Provided data:
%%
/-- STORE of one lane tile through store stream k. Lanes beyond the row of the tensor hold padding, written as +0 (R123, R124). -/
def NapCtx.store (x : NapCtx) (a : NAcc) (opk k t : Nat) (st : NStream) (v : LaneTile) (mask : List (Bool × Bool)) : NAcc :=
  let items := ((x.lanes.zip v.vals).zip mask).map (fun it =>
    if x.prog.padded st t it.1.1.2 then ((it.1.1, (.exact .zero, false)), (true, false)) else it)
  let a := if st.capture then
      let out := v.vals.flatMap (fun vp => (leBytes 4 (captureCode vp.1.exactOf vp.2)).map (·, vp.2))
      { a with cl := a.cl.battWrite (st.captureAddr + 64 * x.prog.width * t) out,
               spans := (st.captureAddr + 64 * x.prog.width * t, out.length) :: a.spans }
    else a
  if fmtBlockScaled st.fmt then
    items.foldl (fun (a : NAcc) it =>
      let ((ij, vp), m) := it
      x.intoBlock a opk k st t ij.1 ij.2 (if m.1 then some vp.1.exactOf else none) (m.1 && (vp.2 || m.2))) a
  else
    let sc := leNat (a.cl.battBytes (streamScale x.bases st) 4)
    let scBad := fmtPlainFP8 st.fmt && a.cl.battBad (streamScale x.bases st) 4
    let outs := items.filterMap (fun it =>
      let ((ij, vp), m) := it
      if !m.1 then none
      else
        let (c, cv, nan, pz) := storeElem st (x.rndOf k st (x.prog.logical st t ij.1 ij.2)) sc scBad vp.1 (vp.2 || m.2)
        let bitA := if st.fmt = 0x11 then 8 * (x.prog.tileAddr x.bases st t + 1344 * (ij.2 / 16) + 5 * (16 * ij.1 + ij.2 % 16))
          else x.prog.elemBit x.bases st t ij.1 ij.2
        some ((bitA, fmtBits st.fmt, c, pz), cv, nan, captureCode vp.1.exactOf vp.2))
    let pz := outs.any (fun o => o.1.2.2.2)
    let cl := x.captured (a.cl.putBits (outs.map (·.1))) k st (outs.map (fun o => (o.1.1, o.2.2.2)))
    let cl := if st.fmt = 0x11 then
        (List.range (x.prog.width / 16)).foldl (fun (c : Cluster) h =>
          let md := if v.metas.isEmpty then (if pz then 8 else 0) else v.metas.getD h 0
          c.battStore (x.prog.tileAddr x.bases st t + 1344 * h + 1280) (leBytes 64 md)) cl
      else cl
    { a with
      cl := cl
      spans := outs.map (fun o => bitSpan o.1.1 o.1.2.1) ++ ((List.range (if st.fmt = 0x11 then x.prog.width / 16 else 0)).map
        (fun h => (x.prog.tileAddr x.bases st t + 1344 * h + 1280, 64)) ++ a.spans)
      cv := a.cv ||| outs.foldl (fun n o => n ||| o.2.1) 0
      flags := a.flags ||| storeFlags (outs.any (·.2.2.1)) pz
      late := a.late || pz }

/-! ## Execution of a program (R193) -/

/-- A result written to a destination. -/
def NapCtx.dest (x : NapCtx) (a : NAcc) (dst : Nat) (v : LaneTile) : NAcc :=
  if dst < 0x10 then { a with temps := SMap.ins a.temps dst v }
  else if 0x20 ≤ dst then
    { a with cl := x.writeT a.cl (dst - 0x20) v.vals, cv := v.vals.foldl (fun n vp => n ||| vp.1.toT.2) a.cv }
  else a

/-- Values of one operation gathered for the walk row, by element row. -/
def NapCtx.gather (x : NapCtx) (a : NAcc) (k t : Nat) (v : LaneTile) (mask : List (Bool × Bool)) (posn : List (NVal × Bool)) : NAcc :=
  let (_, tc) := x.prog.pos t
  let w := x.prog.width
  { a with rows := (List.range 16).foldl (fun m i =>
      let row := (List.range w).map (fun j =>
        let vp := v.vals.getD (w * i + j) (.raw 0, false)
        let mk := mask.getD (w * i + j) (true, false)
        let (pos, pbad) := match posn[w * i + j]? with
          | some q => (q.1.asInt, q.2)
          | none => (w * tc + j, false)
        (if mk.1 then some vp.1.exactOf else none, (mk.1 && (vp.2 || pbad)) || mk.2, pos))
      SMap.ins m (16 * k + i) (SMap.getD [] m (16 * k + i) ++ row)) a.rows }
%%
Aim of the exercise: Each entry above is to be returned exactly as given.

Reply:
/-- STORE of one lane tile through store stream k. Lanes beyond the row of the tensor hold padding, written as +0 (R123, R124). -/
def NapCtx.store (x : NapCtx) (a : NAcc) (opk k t : Nat) (st : NStream) (v : LaneTile) (mask : List (Bool × Bool)) : NAcc :=
  let items := ((x.lanes.zip v.vals).zip mask).map (fun it =>
    if x.prog.padded st t it.1.1.2 then ((it.1.1, (.exact .zero, false)), (true, false)) else it)
  let a := if st.capture then
      let out := v.vals.flatMap (fun vp => (leBytes 4 (captureCode vp.1.exactOf vp.2)).map (·, vp.2))
      { a with cl := a.cl.battWrite (st.captureAddr + 64 * x.prog.width * t) out,
               spans := (st.captureAddr + 64 * x.prog.width * t, out.length) :: a.spans }
    else a
  if fmtBlockScaled st.fmt then
    items.foldl (fun (a : NAcc) it =>
      let ((ij, vp), m) := it
      x.intoBlock a opk k st t ij.1 ij.2 (if m.1 then some vp.1.exactOf else none) (m.1 && (vp.2 || m.2))) a
  else
    let sc := leNat (a.cl.battBytes (streamScale x.bases st) 4)
    let scBad := fmtPlainFP8 st.fmt && a.cl.battBad (streamScale x.bases st) 4
    let outs := items.filterMap (fun it =>
      let ((ij, vp), m) := it
      if !m.1 then none
      else
        let (c, cv, nan, pz) := storeElem st (x.rndOf k st (x.prog.logical st t ij.1 ij.2)) sc scBad vp.1 (vp.2 || m.2)
        let bitA := if st.fmt = 0x11 then 8 * (x.prog.tileAddr x.bases st t + 1344 * (ij.2 / 16) + 5 * (16 * ij.1 + ij.2 % 16))
          else x.prog.elemBit x.bases st t ij.1 ij.2
        some ((bitA, fmtBits st.fmt, c, pz), cv, nan, captureCode vp.1.exactOf vp.2))
    let pz := outs.any (fun o => o.1.2.2.2)
    let cl := x.captured (a.cl.putBits (outs.map (·.1))) k st (outs.map (fun o => (o.1.1, o.2.2.2)))
    let cl := if st.fmt = 0x11 then
        (List.range (x.prog.width / 16)).foldl (fun (c : Cluster) h =>
          let md := if v.metas.isEmpty then (if pz then 8 else 0) else v.metas.getD h 0
          c.battStore (x.prog.tileAddr x.bases st t + 1344 * h + 1280) (leBytes 64 md)) cl
      else cl
    { a with
      cl := cl
      spans := outs.map (fun o => bitSpan o.1.1 o.1.2.1) ++ ((List.range (if st.fmt = 0x11 then x.prog.width / 16 else 0)).map
        (fun h => (x.prog.tileAddr x.bases st t + 1344 * h + 1280, 64)) ++ a.spans)
      cv := a.cv ||| outs.foldl (fun n o => n ||| o.2.1) 0
      flags := a.flags ||| storeFlags (outs.any (·.2.2.1)) pz
      late := a.late || pz }

/-! ## Execution of a program (R193) -/

/-- A result written to a destination. -/
def NapCtx.dest (x : NapCtx) (a : NAcc) (dst : Nat) (v : LaneTile) : NAcc :=
  if dst < 0x10 then { a with temps := SMap.ins a.temps dst v }
  else if 0x20 ≤ dst then
    { a with cl := x.writeT a.cl (dst - 0x20) v.vals, cv := v.vals.foldl (fun n vp => n ||| vp.1.toT.2) a.cv }
  else a

/-- Values of one operation gathered for the walk row, by element row. -/
def NapCtx.gather (x : NapCtx) (a : NAcc) (k t : Nat) (v : LaneTile) (mask : List (Bool × Bool)) (posn : List (NVal × Bool)) : NAcc :=
  let (_, tc) := x.prog.pos t
  let w := x.prog.width
  { a with rows := (List.range 16).foldl (fun m i =>
      let row := (List.range w).map (fun j =>
        let vp := v.vals.getD (w * i + j) (.raw 0, false)
        let mk := mask.getD (w * i + j) (true, false)
        let (pos, pbad) := match posn[w * i + j]? with
          | some q => (q.1.asInt, q.2)
          | none => (w * tc + j, false)
        (if mk.1 then some vp.1.exactOf else none, (mk.1 && (vp.2 || pbad)) || mk.2, pos))
      SMap.ins m (16 * k + i) (SMap.getD [] m (16 * k + i) ++ row)) a.rows }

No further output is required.